Print, in exact form, the lines below from the one containing "amount : Nat" through the one containing "def blockField (b", and omit all others.
---
/-- The summary record (section 12.1). The upper two bytes of a money total are zero there; a store that holds others in them has the low six
read alone: DESIGN CHOICE (log 28). -/
def parseSummary (bs : List Byte) : Summary where
  stamp := bs.take 8
  freeHead := opt4 (fieldAt bs 8 4)
  freeCount := fieldAt bs 12 4
  charged := fieldAt bs 16 6
  paid := fieldAt bs 24 6
  waived := fieldAt bs 32 6
  placed := fieldAt bs 40 4
  collected := fieldAt bs 44 4
  expired := fieldAt bs 48 4
  cancelled := fieldAt bs 52 4
  lent := fieldAt bs 56 4
  returned := fieldAt bs 60 4
  renewed := fieldAt bs 64 4
  target := fieldAt bs 68 2
  phase := SweepPhase.ofCode (fieldAt bs 70 1)
  position := fieldAt bs 72 4
  sweptThrough := fieldAt bs 76 2
  skipped := fieldAt bs 78 2

/-! ## Records written as bytes: the record as gathered with its guarded part replaced, spare bytes zero (R181) -/

def encodePatron (raw : List Byte) (p : Patron) : List Byte :=
  raw.take 84 ++ leBytes 4 p.balance ++ leBytes 1 p.loans.length ++ leBytes 1 p.activeHolds ++
    leBytes 1 p.noShow ++ putBool p.bar ++ put4 p.ban ++ putPlaces 40 p.loans

def encodeTitle (raw : List Byte) (t : Title) : List Byte :=
  raw.take 118 ++ leBytes 1 t.queueLen ++ [0] ++ put4 t.first ++ put4 t.last ++ raw.drop 128

def encodeItem (raw : List Byte) (c : Item) : List Byte :=
  raw.take 8 ++ leBytes 1 c.state.code ++ put1 c.loc ++ leBytes 1 c.renewals ++ [0] ++
    put4 c.borrower ++ put4 c.due ++ leBytes 4 c.accrued ++ put4 c.charged ++ put4 c.aside ++ zeros 32

def encodeHold (h : Hold) : List Byte :=
  leBytes 1 h.state.code ++ leBytes 1 h.pickup ++ [0, 0] ++ put4 h.patron ++ put4 h.title ++
    leBytes 2 h.placed ++ [0, 0] ++ put4 h.suspend ++ put4 h.copy ++ put4 h.deadline ++
    put4 h.next ++ zeros 32

/-- The summary record (section 12.1), the upper two bytes of each money total zero; its spare byte 71 is written zero: DESIGN CHOICE (log 48). -/
def encodeSummary (x : Summary) : List Byte :=
  x.stamp ++ put4 x.freeHead ++ leBytes 4 x.freeCount ++ leBytes 6 x.charged ++ [0, 0] ++
    leBytes 6 x.paid ++ [0, 0] ++ leBytes 6 x.waived ++ [0, 0] ++ leBytes 4 x.placed ++
    leBytes 4 x.collected ++ leBytes 4 x.expired ++ leBytes 4 x.cancelled ++ leBytes 4 x.lent ++
    leBytes 4 x.returned ++ leBytes 4 x.renewed ++ leBytes 2 x.target ++
    leBytes 1 x.phase.code ++ [0] ++ leBytes 4 x.position ++ leBytes 2 x.sweptThrough ++
    leBytes 2 x.skipped

/-! ## Empty forms (R35) -/

/-- The FREE form of a hold record (R32), its next the free-list link. -/
def Hold.freeForm (next : Option Nat) : Hold where
  state := .free
  pickup := 0
  patron := none
  title := none
  placed := 0
  suspend := none
  copy := none
  deadline := none
  next := next

/-- The empty form of record `k` of a region of `count` records (R35). The places of an empty copy list are written absent (log 21),
and the spare bytes of a card zero: DESIGN CHOICE (log 48). -/
def emptyRecord (r : Region) (k count : Nat) : List Byte :=
  match r with
  | .patrons => encodePatron (zeros 84) ⟨0, 0, [], 0, 0, false, none⟩
  | .cards => put4 none ++ zeros 12
  | .titles => encodeTitle (zeros 128 ++ putPlaces 32 []) ⟨[], 0, none, none⟩
  | .items => encodeItem (zeros 8) ⟨0, 0, 0, false, .available, none, 0, none, none, 0, none, none⟩
  | .holds => encodeHold (Hold.freeForm (if k + 1 < count then some (k + 1) else none))

/-- The summary of an empty store (R35), its stamp in place. -/
def emptySummary (holdCount today : Nat) : Summary where
  stamp := Config.formatStamp
  freeHead := some 0
  freeCount := holdCount
  charged := 0
  paid := 0
  waived := 0
  placed := 0
  collected := 0
  expired := 0
  cancelled := 0
  lent := 0
  returned := 0
  renewed := 0
  target := today
  phase := .idle
  position := 0
  sweptThrough := today
  skipped := 0

/-! ## Entries (section 12.2, R62) -/

/-- An entry's fields as written. `kind` is the code, `day` the four bytes as written. -/
structure Entry where
  kind : Nat
  afterDone : Bool
  bar : Bool
  tag : Nat
  target : Nat
  amount : Nat
  day : Nat
  pickup : Nat
  reason : Nat
  first : Nat
  last : Nat
  excluded : List Nat
  deriving DecidableEq, Repr

/-- R181: bit 0 of the flags is after-done, bit 1 the bar; the low four bits of the reason are read. -/
def parseEntry (bs : List Byte) : Entry where
  kind := fieldAt bs 0 1
  afterDone := decide (fieldAt bs 1 1 % 2 = 1)
  bar := decide (fieldAt bs 1 1 / 2 % 2 = 1)
  tag := fieldAt bs 2 2
  target := fieldAt bs 4 4
  amount := fieldAt bs 8 4
  day := fieldAt bs 12 4
  pickup := fieldAt bs 16 1
  reason := fieldAt bs 17 1 % 16
  first := fieldAt bs 18 1
  last := fieldAt bs 19 1
  excluded := [fieldAt bs 20 1, fieldAt bs 21 1, fieldAt bs 22 1, fieldAt bs 23 1].filter
    (fun p => decide (p ≠ Config.absent1))
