-- ==== Sys2Proof/Machine/Validate.lean ====
section
/-! DEFINITION. The setup block: where its contents lie, how they are read, and their validation (R169, R171, section 12.3). -/

namespace Sys2Proof.Machine

/-! ## The reads of the block: one for each content (log 16) -/

def SetupPart.off : SetupPart → Nat
  | .status => Config.statusOff
  | .regions => 0
  | .streams => 64
  | .classes => 192
  | .limits => 256
  | .calendar => Config.calendarOff

def SetupPart.len : SetupPart → Nat
  | .status => 8
  | .regions => 40
  | .streams => 128
  | .classes => 64
  | .limits => 20
  | .calendar => 8

/-- The content read after another; none after the last. -/
def SetupPart.following : SetupPart → Option SetupPart
  | .status => some .regions
  | .regions => some .streams
  | .streams => some .classes
  | .classes => some .limits
  | .limits => some .calendar
  | .calendar => none

/-- The bytes of a block read so far, with those of one more read. -/
def addPart (block : Memory) (p : SetupPart) (data : List Byte) : Memory := block.writeLanes p.off (lanesOf data)

/-! ## Fields -/

/-- A field of `n` bytes of the block. -/
def blockField (b : Memory) (off n : Nat) : Nat := leNat (b.bytes off n)

/-- The region-table entry at offset `o`. -/
def regionEntryAt (b : Memory) (o : Nat) : RegionEntry := ⟨blockField b o 4, blockField b (o + 4) 4⟩

def blockRegions (b : Memory) : RegionTable where
  patrons := regionEntryAt b 0
  cards := regionEntryAt b 8
  titles := regionEntryAt b 16
  items := regionEntryAt b 24
  holds := regionEntryAt b 32

/-- Offset of stream `n`'s entry in the block, and of class `c`'s. -/
def streamOff (n : Nat) : Nat := 64 + n * 4
def classOff (c : Nat) : Nat := 192 + c * 8

/-- R181: the low bit of enable and of attention enable. A grade that validation refuses is never put in force. -/
def blockStream (b : Memory) (n : Nat) : StreamCfg where
  enable := decide (blockField b (streamOff n) 1 % 2 = 1)
  grade := (Grade.ofCode (blockField b (streamOff n + 1) 1)).getD .kiosk
  branch := blockField b (streamOff n + 2) 1
  attention := decide (blockField b (streamOff n + 3) 1 % 2 = 1)

def blockClass (b : Memory) (c : Nat) : ClassEntry where
  loanPeriod := blockField b (classOff c) 1
  renewalLimit := blockField b (classOff c + 1) 1
  rate := blockField b (classOff c + 2) 2
  cap := blockField b (classOff c + 4) 2
  grace := blockField b (classOff c + 6) 1

def blockLimits (b : Memory) : Limits where
  loanLimit := blockField b 256 1
  holdLimit := blockField b 257 1
  blockThreshold := blockField b 260 4
  noShowLimit := blockField b 264 1
  banLength := blockField b 266 2
  shelfDays := blockField b 265 1
  waiveLimit := blockField b 268 4
  idleLimit := blockField b 272 2
  collectLimit := blockField b 274 1
  checkLimit := blockField b 275 1

/-- The setup a block that passes validation gives. -/
def blockSetup (b : Memory) : Setup where
  regions := blockRegions b
  streams := Vector.ofFn (fun n : Fin 32 => blockStream b n.val)
  classes := Vector.ofFn (fun c : Fin 8 => blockClass b c.val)
  limits := blockLimits b

/-- The calendar word's day field. -/
def blockDay (b : Memory) : Nat := blockField b Config.calendarOff 2

/-- The status word's store-fault count. -/
def blockFaults (b : Memory) : Nat := blockField b (Config.statusOff + 4) 2

/-! ## Validation, in the order of R171: the first failure gives the result -/

/-- The first failure of a list of checks. -/
def firstFailure : List (Option SetupResult) → Option SetupResult
  | [] => none
  | some r :: _ => some r
  | none :: cs => firstFailure cs

/-- A check: the result when it fails. -/
def require (ok : Bool) (code : ResultCode) (field : Nat) : Option SetupResult :=
  if ok then none else some ⟨code, field⟩

def regionChecks (t : RegionTable) (r : Region) : List (Option SetupResult) :=
  let e := t.entry r
  [require (decide (e.offset % Config.pageSize = 0 ∧ Config.regionFloor ≤ e.offset)) .misaligned r.code,
    require (decide (e.count % 1024 = 0 ∧ 1024 ≤ e.count ∧ e.count ≤ r.maxCount)) .badCount r.code,
    require (decide (e.offset + e.count * r.size ≤ Config.apertureSize)) .beyondAperture r.code]

/-- Two regions share no byte. -/
def apart (t : RegionTable) (r q : Region) : Bool :=
  decide ((t.entry r).offset + (t.entry r).count * r.size ≤ (t.entry q).offset) ||
    decide ((t.entry q).offset + (t.entry q).count * q.size ≤ (t.entry r).offset)

/-- The pairs of regions, in their order. -/
def regionPairs : List Region → List (Region × Region)
  | [] => []
  | r :: rs => rs.map (fun q => (r, q)) ++ regionPairs rs

/-- OVERLAP names the earlier region in the field's first byte and the later in its second: DESIGN CHOICE, for section 12.3 says only one in each
(log 49). -/
def pairCheck (t : RegionTable) (p : Region × Region) : Option SetupResult :=
  require (apart t p.1 p.2) .overlap (p.1.code + 256 * p.2.code)

def streamChecks (b : Memory) (n : Nat) : List (Option SetupResult) :=
  [require (Grade.ofCode (blockField b (streamOff n + 1) 1)).isSome .outOfRange (streamOff n + 1),
    require (decide (blockField b (streamOff n + 2) 1 ≤ 63)) .outOfRange (streamOff n + 2)]

/-- A field of `n` bytes within its range. -/
def rangeCheck (b : Memory) (off n lo hi : Nat) : Option SetupResult :=
  require (decide (lo ≤ blockField b off n ∧ blockField b off n ≤ hi)) .outOfRange off

def classChecks (b : Memory) (c : Nat) : List (Option SetupResult) :=
  [rangeCheck b (classOff c) 1 1 120, rangeCheck b (classOff c + 1) 1 0 15,
    rangeCheck b (classOff c + 2) 2 0 1000, rangeCheck b (classOff c + 4) 2 0 50000,
    rangeCheck b (classOff c + 6) 1 0 14]

def limitChecks (b : Memory) : List (Option SetupResult) :=
  [rangeCheck b 256 1 1 40, rangeCheck b 257 1 1 30, rangeCheck b 260 4 1 9999999,
    rangeCheck b 264 1 0 15, rangeCheck b 266 2 1 365, rangeCheck b 265 1 1 21,
    rangeCheck b 268 4 0 100000, rangeCheck b 272 2 10 600, rangeCheck b 274 1 1 60,
    rangeCheck b 275 1 1 15]

/-- Steps 1 to 5 of R171. -/
def blockFailure (b : Memory) : Option SetupResult :=
  let t := blockRegions b
  firstFailure ((allRegions.map (regionChecks t)).flatten ++ (regionPairs allRegions).map (pairCheck t) ++
    ((List.range 32).map (streamChecks b)).flatten ++ ((List.range 8).map (classChecks b)).flatten ++
    limitChecks b)

/-- A block judged; `fixed` is the region table in force when a change of it is refused (step 6). -/
def validate (b : Memory) (fixed : Option RegionTable) : Except SetupResult Setup :=
  match blockFailure b with
  | some r => .error r
  | none =>
    match fixed with
    | some t => if blockRegions b = t then .ok (blockSetup b) else .error ⟨.regionsFixed, 0⟩
    | none => .ok (blockSetup b)

end Sys2Proof.Machine
end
---
**OUTPUT OF THE TASK**
  amount : Nat
  day : Nat
  pickup : Nat
  reason : Nat
  first : Nat
  last : Nat
  excluded : List Nat
  deriving DecidableEq, Repr

/-- R181: bit 0 of the flags is after-done, bit 1 the bar; the low four bits of the reason are read. -/
def parseEntry (bs : List Byte) : Entry where
  kind := fieldAt bs 0 1
  afterDone := decide (fieldAt bs 1 1 % 2 = 1)
  bar := decide (fieldAt bs 1 1 / 2 % 2 = 1)
  tag := fieldAt bs 2 2
  target := fieldAt bs 4 4
  amount := fieldAt bs 8 4
  day := fieldAt bs 12 4
  pickup := fieldAt bs 16 1
  reason := fieldAt bs 17 1 % 16
  first := fieldAt bs 18 1
  last := fieldAt bs 19 1
  excluded := [fieldAt bs 20 1, fieldAt bs 21 1, fieldAt bs 22 1, fieldAt bs 23 1].filter
    (fun p => decide (p ≠ Config.absent1))
-- ==== Sys2Proof/Machine/Validate.lean ====
section
/-! DEFINITION. The setup block: where its contents lie, how they are read, and their validation (R169, R171, section 12.3). -/

namespace Sys2Proof.Machine

/-! ## The reads of the block: one for each content (log 16) -/

def SetupPart.off : SetupPart → Nat
  | .status => Config.statusOff
  | .regions => 0
  | .streams => 64
  | .classes => 192
  | .limits => 256
  | .calendar => Config.calendarOff

def SetupPart.len : SetupPart → Nat
  | .status => 8
  | .regions => 40
  | .streams => 128
  | .classes => 64
  | .limits => 20
  | .calendar => 8

/-- The content read after another; none after the last. -/
def SetupPart.following : SetupPart → Option SetupPart
  | .status => some .regions
  | .regions => some .streams
  | .streams => some .classes
  | .classes => some .limits
  | .limits => some .calendar
  | .calendar => none

/-- The bytes of a block read so far, with those of one more read. -/
def addPart (block : Memory) (p : SetupPart) (data : List Byte) : Memory := block.writeLanes p.off (lanesOf data)

/-! ## Fields -/

/-- A field of `n` bytes of the block. -/
def blockField (b : Memory) (off n : Nat) : Nat := leNat (b.bytes off n)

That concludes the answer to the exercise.